N., my friend, said the experts helping his family cope with Jordan’s condition warned at the outset that he and his wife should expect that Jordan will have problems and struggles equivalent to that of a child who was intellectually disabled — “but nobody’s going to understand this or feel sorry for you,” he quoted them as saying. People can’t wrap their minds around the idea that to be a true genius can be as debilitating in some ways as to be mentally challenged.

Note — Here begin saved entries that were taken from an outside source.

theorem State.modCopy_legal : ∀ (s : State) (c id : Nat) (f : CopyReq → CopyReq), s.Legal → (s.modCopy c id f).Legal := by
  intros
  unfold State.modCopy
  repeat' (first | with_reducible assumption | (with_reducible first | apply State.modCore_legal))

theorem State.copyFault_legal : ∀ (s : State) (c : Nat) (r : CopyReq) (aux : Nat), s.Legal → (s.copyFault c r aux).Legal := by
  intros
  unfold State.copyFault
  repeat' (first | with_reducible assumption | (with_reducible first | apply State.dropCopy_legal | apply State.contextFault_legal))

theorem State.deliverTrap_legal : ∀ (s : State) (team tid : Nat), s.Legal → (s.deliverTrap team tid).Legal := by
  intros
  unfold State.deliverTrap
  repeat' (first
      | with_reducible assumption
      | (with_reducible first
          | apply State.contextFault_legal | apply State.setFrame_legal | apply State.file_legal | apply State.modThread_legal
          | apply State.endLaunch_legal)
      | split | (with_reducible apply Keep.of_pair; with_reducible assumption))

theorem State.takeTrap_legal : ∀ (s : State) (team tid : Nat) (x : Trap), s.Legal → (s.takeTrap team tid x).Legal := by
  intros
  unfold State.takeTrap
  repeat' (first | with_reducible assumption | (with_reducible first | apply State.deliverTrap_legal | apply State.pendTrap_legal))

theorem State.pageFault_legal : ∀ (s : State) (team tid : Nat) (pc : Pc) (va : DWord) (cause : Nat) (wr xf : Bool), s.Legal →
    (s.pageFault team tid pc va cause wr xf).Legal := by
  intros
  unfold State.pageFault
  repeat' (first
      | with_reducible assumption
      | (with_reducible first
          | apply State.modThread_legal | apply State.unsched_legal | apply State.pfRecord_legal)
      | split)

theorem State.withdraw_legal : ∀ (s : State) (team : Nat), s.Legal → (s.withdraw team).Legal := by
  intros
  unfold State.withdraw
  repeat' (first | with_reducible assumption | (with_reducible first | apply State.modLaunch_legal) | split)

theorem State.stopTeam_legal : ∀ (s : State) (team : Nat) (rec : EvRec), s.Legal → (s.stopTeam team rec).Legal := by
  intros
  unfold State.stopTeam
  repeat' (first
      | with_reducible assumption
      | (with_reducible first
          | apply State.modTeam_legal | apply State.clearThreads_legal | apply State.withdraw_legal | apply State.vWrite_legal
          | apply State.contextFault_legal | apply State.endLaunch_legal | apply Keep.snd)
      | split | (unfold State.Legal; dsimp only; with_reducible apply Keep.fold))

theorem State.killTeam_legal : ∀ (s : State) (team tid : Nat) (pc : Pc) (pa : Nat), s.Legal → (s.killTeam team tid pc pa).Legal := by
  intros
  unfold State.killTeam
  repeat' (first
      | with_reducible assumption
      | (with_reducible first
          | intro _ | apply State.eventRec_legal | apply State.stopTeam_legal | apply Keep.foldl)
      | split)

theorem State.consume_legal : ∀ (s : State) (team tid : Nat) (pc : Pc) (loc pa : Nat), s.Legal → (s.consume team tid pc loc pa).Legal :=
    by
  intros
  unfold State.consume
  repeat' (first
      | with_reducible assumption | (with_reducible first | apply State.killTeam_legal | apply State.contextFault_legal) | split)

theorem State.mapGroup_legal : ∀ (s : State) (g : Group) (f : Nat → Thread → Thread), s.Legal → (s.mapGroup g f).Legal := by
  intros
  unfold State.mapGroup
  repeat' (first | with_reducible assumption | (unfold State.Legal; dsimp only; with_reducible apply Keep.fold))

theorem State.trapGroup_legal : ∀ (s : State) (g : Group) (kind : Nat) (info : DWord) (len : Nat), s.Legal → (s.trapGroup g kind info
    len).Legal := by
  intros
  unfold State.trapGroup
  repeat' (first | with_reducible assumption | (with_reducible first | intro _ | apply State.takeTrap_legal | apply Keep.foldl))

theorem State.placePart_legal : ∀ (s : State) (c : Nat) (g : Group) (lanes : List (Nat × Nat)), s.Legal → (s.placePart c g lanes).Legal
    := by
  intros
  unfold State.placePart
  repeat' (first
      | with_reducible assumption
      | (with_reducible first
          | intro _ | apply State.setCore_legal | apply State.file_legal | apply Keep.foldl)
      | split | dsimp only)

theorem State.parts_legal : ∀ (s : State) (c slot : Nat) (latch : List Nat), s.Legal → (s.parts c slot latch).Legal := by
  intros
  unfold State.parts
  repeat' (first
      | with_reducible assumption
      | (with_reducible first
          | intro _ | apply State.setCore_legal | apply State.file_legal | apply State.placePart_legal | apply Keep.foldl)
      | split | (unfold State.Legal; dsimp only; with_reducible apply Keep.fold))

theorem State.settle_legal : ∀ (s : State) (c slot : Nat) (latch : List Nat), s.Legal → (s.settle c slot latch).Legal := by
  intros
  unfold State.settle
  repeat' (first | with_reducible assumption | (with_reducible first | apply State.strayRoom_legal | apply State.parts_legal))

theorem State.eatFirst_legal : ∀ (s : State) (g : Group) (h : Hdr) (vs : List VOp), s.Legal → Keep.Opt (s.eatFirst g h vs) := by
  intros
  unfold State.eatFirst
  repeat' (first | with_reducible assumption | (with_reducible first | intro _ | apply State.consume_legal | apply Keep.map))

theorem State.aluAll_legal : ∀ (s : State) (g : Group) (h : Hdr) (len : Nat) (long : Bool) (f : Nat → Thread → Except Flt Eff), s.Legal
    → (s.aluAll g h len long f).Legal := by
  intros
  unfold State.aluAll
  repeat' (first
      | with_reducible assumption | (with_reducible first | apply State.mapGroup_legal)
      | (unfold State.Legal; dsimp only; with_reducible apply Keep.fold))

theorem runAlu_legal : ∀ (h : Hdr) (len : Nat) (long : Bool) (vs : List VOp) (a : Option VReg) (f : Team → Nat → Thread → Except Flt
    Eff) (s : State), s.Legal → Keep.Out (runAlu h len long vs a f s) := by
  intros
  unfold runAlu
  repeat' (first
      | with_reducible assumption
      | (with_reducible first
          | intro _ | apply State.settle_legal | apply State.trapGroup_legal | apply State.eatFirst_legal | apply State.aluAll_legal
          | apply State.takeTrap_legal | apply Keep.next | apply Keep.foldl)
      | split | (with_reducible apply Keep.of_some; with_reducible assumption))

theorem State.issueAll_legal : ∀ (s : State) (g : Group) (len : Nat), s.Legal → (s.issueAll g len).Legal := by
  intros
  unfold State.issueAll
  repeat' (first
      | with_reducible assumption | (with_reducible first | apply State.mapGroup_legal)
      | (unfold State.Legal; dsimp only; with_reducible apply Keep.fold))

theorem runLive_legal : ∀ (h : Hdr) (len : Nat) (priv : Option DWord) (vs : List VOp) (a : Option VReg) (f : Nat → Group → Team → List
    (Nat × Nat × Thread) → State → State) (s : State), (∀ (a : Nat) (a_1 : Group) (a_2 : Team) (a_3 : List (Nat × Nat × Thread)) (a_4 :
    State), a_4.Legal → (f a a_1 a_2 a_3 a_4).Legal) → s.Legal → Keep.Out (runLive h len priv vs a f s) := by
  intros
  unfold runLive
  repeat' (first
      | with_reducible assumption
      | (with_reducible first
          | apply State.settle_legal | apply State.trapGroup_legal | apply State.eatFirst_legal | apply Keep.next)
      | split | (with_reducible apply Keep.of_some; with_reducible assumption) | (with_reducible apply_assumption -exfalso -symm))

theorem runLanes_legal : ∀ (h : Hdr) (len : Nat) (priv : Option DWord) (vs : List VOp) (a : Option VReg) (f : Nat → Nat → Team → Nat →
    Thread → State → State) (s : State), (∀ (a a_1 : Nat) (a_2 : Team) (a_3 : Nat) (a_4 : Thread) (a_5 : State), a_5.Legal → (f a a_1 a_2
    a_3 a_4 a_5).Legal) → s.Legal → Keep.Out (runLanes h len priv vs a f s) := by
  intros
  unfold runLanes
  repeat' (first
      | with_reducible assumption | (with_reducible first | intro _ | apply runLive_legal | apply Keep.foldl) | split
      | (with_reducible apply_assumption -exfalso -symm))

theorem State.park_legal : ∀ (s : State) (team tid : Nat) (w : Wait), s.Legal → (s.park team tid w).Legal := by
  intros
  unfold State.park
  repeat' (first | with_reducible assumption | (with_reducible first | apply State.modThread_legal | apply State.unsched_legal))

theorem State.openWin_legal : ∀ (s : State) (team tid : Nat) (w : Window), s.Legal → (s.openWin team tid w).Legal := by
  intros
  unfold State.openWin
  repeat' (first | with_reducible assumption | (with_reducible first | apply State.modThread_legal))

theorem State.openWait_legal : ∀ (s : State) (team tid : Nat) (w : Window) (x : Wait), s.Legal → (s.openWait team tid w x).Legal := by
  intros
  unfold State.openWait
  repeat' (first | with_reducible assumption | (with_reducible first | apply State.openWin_legal | apply State.park_legal) | split)

theorem State.closeRegion_legal : ∀ (s : State) (team tid : Nat), s.Legal → (s.closeRegion team tid).Legal := by
  intros
  unfold State.closeRegion
  repeat' (first | with_reducible assumption | (with_reducible first | apply State.modThread_legal))

theorem State.setCache_legal : ∀ (s : State) (c : CacheRef) (x : Cache), s.Legal → (s.setCache c x).Legal := by
  intros
  unfold State.setCache
  repeat' (first | with_reducible assumption | (with_reducible first | apply State.modCore_legal | apply State.modDie_legal) | split)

It is a difficult concept to grasp, yet to spend time talking to N., and to hear stories about the online community of parents with children like this, is to enter into a tiny subculture that defies all expectations of what genius in children is like. N. relates stories of parents driven to the brink of despair over how to educate their kids, and how to provide for their emotional needs, which are typically intense. Try, he said, to understand what it’s like for kids who are so advanced that they can’t relate to children their own age. But they don’t know why they stand apart; all they know is that they do. They feel like freaks, he said, and in some sense they are freaks. The world tells them that they should just try to get along, and chastises them for being anti-social. N. said that parents often have to endure the well-meaning advice of family members and others who think that they’re coddling these hothouse flower children, and the thing to do is to throw ’em in the pool, so to speak, and to make ’em swim.

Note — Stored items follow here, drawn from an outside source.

-- ==== Sys2Proof/Laws/KeepIns.lean ====
section
/-! SUPPORT. The sequencer and the instructions of the vector ALU, the lanes and the matrix engine keep a state legal. -/

namespace Sys2Proof.Machine

theorem State.viaBrim_legal : ∀ (s : State) (ctx gpa : Nat), s.Legal → (s.viaBrim ctx gpa).Legal := by
  intros
  unfold State.viaBrim
  repeat' (first | with_reducible assumption | (with_reducible first | apply State.touch_legal) | split)

theorem State.fetchWord_legal : ∀ (s : State) (core ctx lid : Nat) (pc : Pc), s.Legal → Keep.Snd (s.fetchWord core ctx lid pc) := by
  intros
  unfold State.fetchWord
  repeat' (first
      | with_reducible assumption
      | (with_reducible first
          | apply State.access_legal | apply State.freeBytes_legal | apply State.viaBrim_legal)
      | split | (with_reducible apply Keep.of_pair; with_reducible assumption) | (with_reducible apply Keep.pair))

theorem State.fetchRest_legal : ∀ (s : State) (core ctx lid a : Nat) (a_1 : Pc) (a_2 : List Word), s.Legal → Keep.Snd (s.fetchRest core
    ctx lid a a_1 a_2) := by
  intro s c x lid n; induction n generalizing s <;> intros <;> unfold State.fetchRest
  all_goals repeat' (first
      | with_reducible assumption | (with_reducible first | apply State.fetchWord_legal) | split
      | (with_reducible apply Keep.of_pair; with_reducible assumption) | (with_reducible apply_assumption -exfalso -symm)
      | (with_reducible apply Keep.pair))

theorem State.fetch_legal : ∀ (s : State) (core ctx lid : Nat) (pc : Pc), s.Legal → Keep.Snd (s.fetch core ctx lid pc) := by
  intros
  unfold State.fetch
  repeat' (first
      | with_reducible assumption | (with_reducible first | apply State.fetchWord_legal | apply State.fetchRest_legal) | split
      | (with_reducible apply Keep.of_pair; with_reducible assumption) | (with_reducible apply Keep.pair))

theorem State.askWait_legal : ∀ (s : State) (c : Nat) (tm : Team) (t : Thread) (i : Instr), s.Legal → Keep.Opt (s.askWait c tm t i) :=
    by
  intros
  unfold State.askWait
  repeat' (first
      | with_reducible assumption | (with_reducible first | apply State.ctAsk_legal | apply Keep.some | apply Keep.none) | split
      | (with_reducible apply Keep.of_pair; with_reducible assumption))

theorem State.reqsWait_legal : ∀ (s : State) (q : List StoreReq), s.Legal → Keep.Opt (s.reqsWait q) := by
  intros
  unfold State.reqsWait
  repeat' (first
      | with_reducible assumption
      | (with_reducible first
          | intro _ | apply State.reqAsk_legal | apply Keep.opt_find | apply Keep.some | apply Keep.none)
      | split | (with_reducible apply Keep.of_pair; with_reducible assumption))

theorem State.stallGroup_legal : ∀ (s : State) (c slot : Nat) (g : Group), s.Legal → (s.stallGroup c slot g).Legal := by
  intros
  unfold State.stallGroup
  repeat' (first | with_reducible assumption | (with_reducible first | apply State.modCore_legal) | split)

theorem State.unstall_legal : ∀ (s : State) (c slot : Nat) (g : Group), s.Legal → (s.unstall c slot g).Legal := by
  intros
  unfold State.unstall
  repeat' (first | with_reducible assumption | (with_reducible first | apply State.modCore_legal) | split)

theorem State.fetchFault_legal : ∀ (s : State) (g : Group) (cause : Nat) (va : DWord), s.Legal → (s.fetchFault g cause va).Legal := by
  intros
  unfold State.fetchFault
  repeat' (first | with_reducible assumption | (with_reducible first | intro _ | apply State.pageFault_legal | apply Keep.foldl))

theorem State.badFetch_legal : ∀ (s : State) (g : Group) (a : Fetch), s.Legal → (s.badFetch g a).Legal := by
  intros
  unfold State.badFetch
  repeat' (first
      | with_reducible assumption
      | (with_reducible first
          | apply State.fetchFault_legal | apply State.trapGroup_legal | apply State.consume_legal)
      | split)

theorem State.lineWait_legal : ∀ (s : State) (c : Nat) (g : Group) (tm : Team) (i : Instr), s.Legal → Keep.Opt (s.lineWait c g tm i) :=
    by
  intros
  unfold State.lineWait
  repeat' (first
      | with_reducible assumption
      | (with_reducible first
          | intro _ | apply State.reqsWait_legal | apply State.askWait_legal | apply Keep.opt_find | apply Keep.some)
      | split | (with_reducible apply Keep.of_some; with_reducible assumption))

theorem State.heldState_legal : ∀ (s : State) (c : Nat) (g : Group) (i : Instr), s.Legal → (s.heldState c g i).Legal := by
  intros
  unfold State.heldState
  repeat' (first
      | with_reducible assumption | (with_reducible first | intro _ | apply State.lineWait_legal | apply Keep.getD | apply Keep.bind))

theorem State.offer_legal : ∀ (s : State) (c slot : Nat) (g : Group) (i : Instr), s.Legal → Keep.Fr (s.offer c slot g i) := by
  intros
  unfold State.offer
  repeat' (first
      | with_reducible assumption
      | (with_reducible first
          | apply State.stallGroup_legal | apply State.heldState_legal | apply State.unstall_legal | apply Keep.run | apply Keep.done)
      | split | (unfold State.Legal; dsimp only; with_reducible apply Keep.fold))

theorem State.fetchDecode_legal : ∀ (s : State) (c slot : Nat) (g : Group) (tm : Team) (pc : Pc), s.Legal → Keep.Fr (s.fetchDecode c
    slot g tm pc) := by
  intros
  unfold State.fetchDecode
  repeat' (first
      | with_reducible assumption
      | (with_reducible first
          | apply State.fetch_legal | apply State.offer_legal | apply State.badFetch_legal | apply Keep.done)
      | split | (with_reducible apply Keep.of_pair; with_reducible assumption))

“What do you do,” he told me (and I’m reconstructing this conversation from memory), “with a kid who struggles to do basic math, but who discusses ideas integral to the basis for calculus? You look at Jordan and see a basically sweet 11 year old who has no friends and who can’t even remember his times tables. But his math tutor said to us the other day that Jordan brought up on his own basic calculus concepts, things he hadn’t been shown, but intuited on his own. What do you do with a kid like that? He looks to the outside world like a socially maladjusted slacker who is not living up to his potential. People have no idea what’s really going on with this kid, and kids like him.”
It turns out, says N., that a lot of kids at this level of cognitive ability also have other problems — Asperger syndrome, obsessive-compulsive disorder, and other neurological difficulties. Which only makes coping that much harder.
When I was at the recent Templeton advisors meeting in NYC, I met a scientist whose teenager, now completing a Ph.D. in physics at Caltech, was one of these kids. Normal school was impossible, so they had to homeschool the child. Catering to the child’s emotional needs was as important as meeting the intellectual needs.The scientist told me, “These kids need you more when they’re 14 than they did when they were two.” The stories this scientist told sounded a lot like what my friend N. says: that the struggles these kids and their parents go through are monumental, yet make little or no sense to outsiders — (“What are you complaining about? The kid’s a genius!”) — and the lack of understanding and support only makes them that much harder to endure.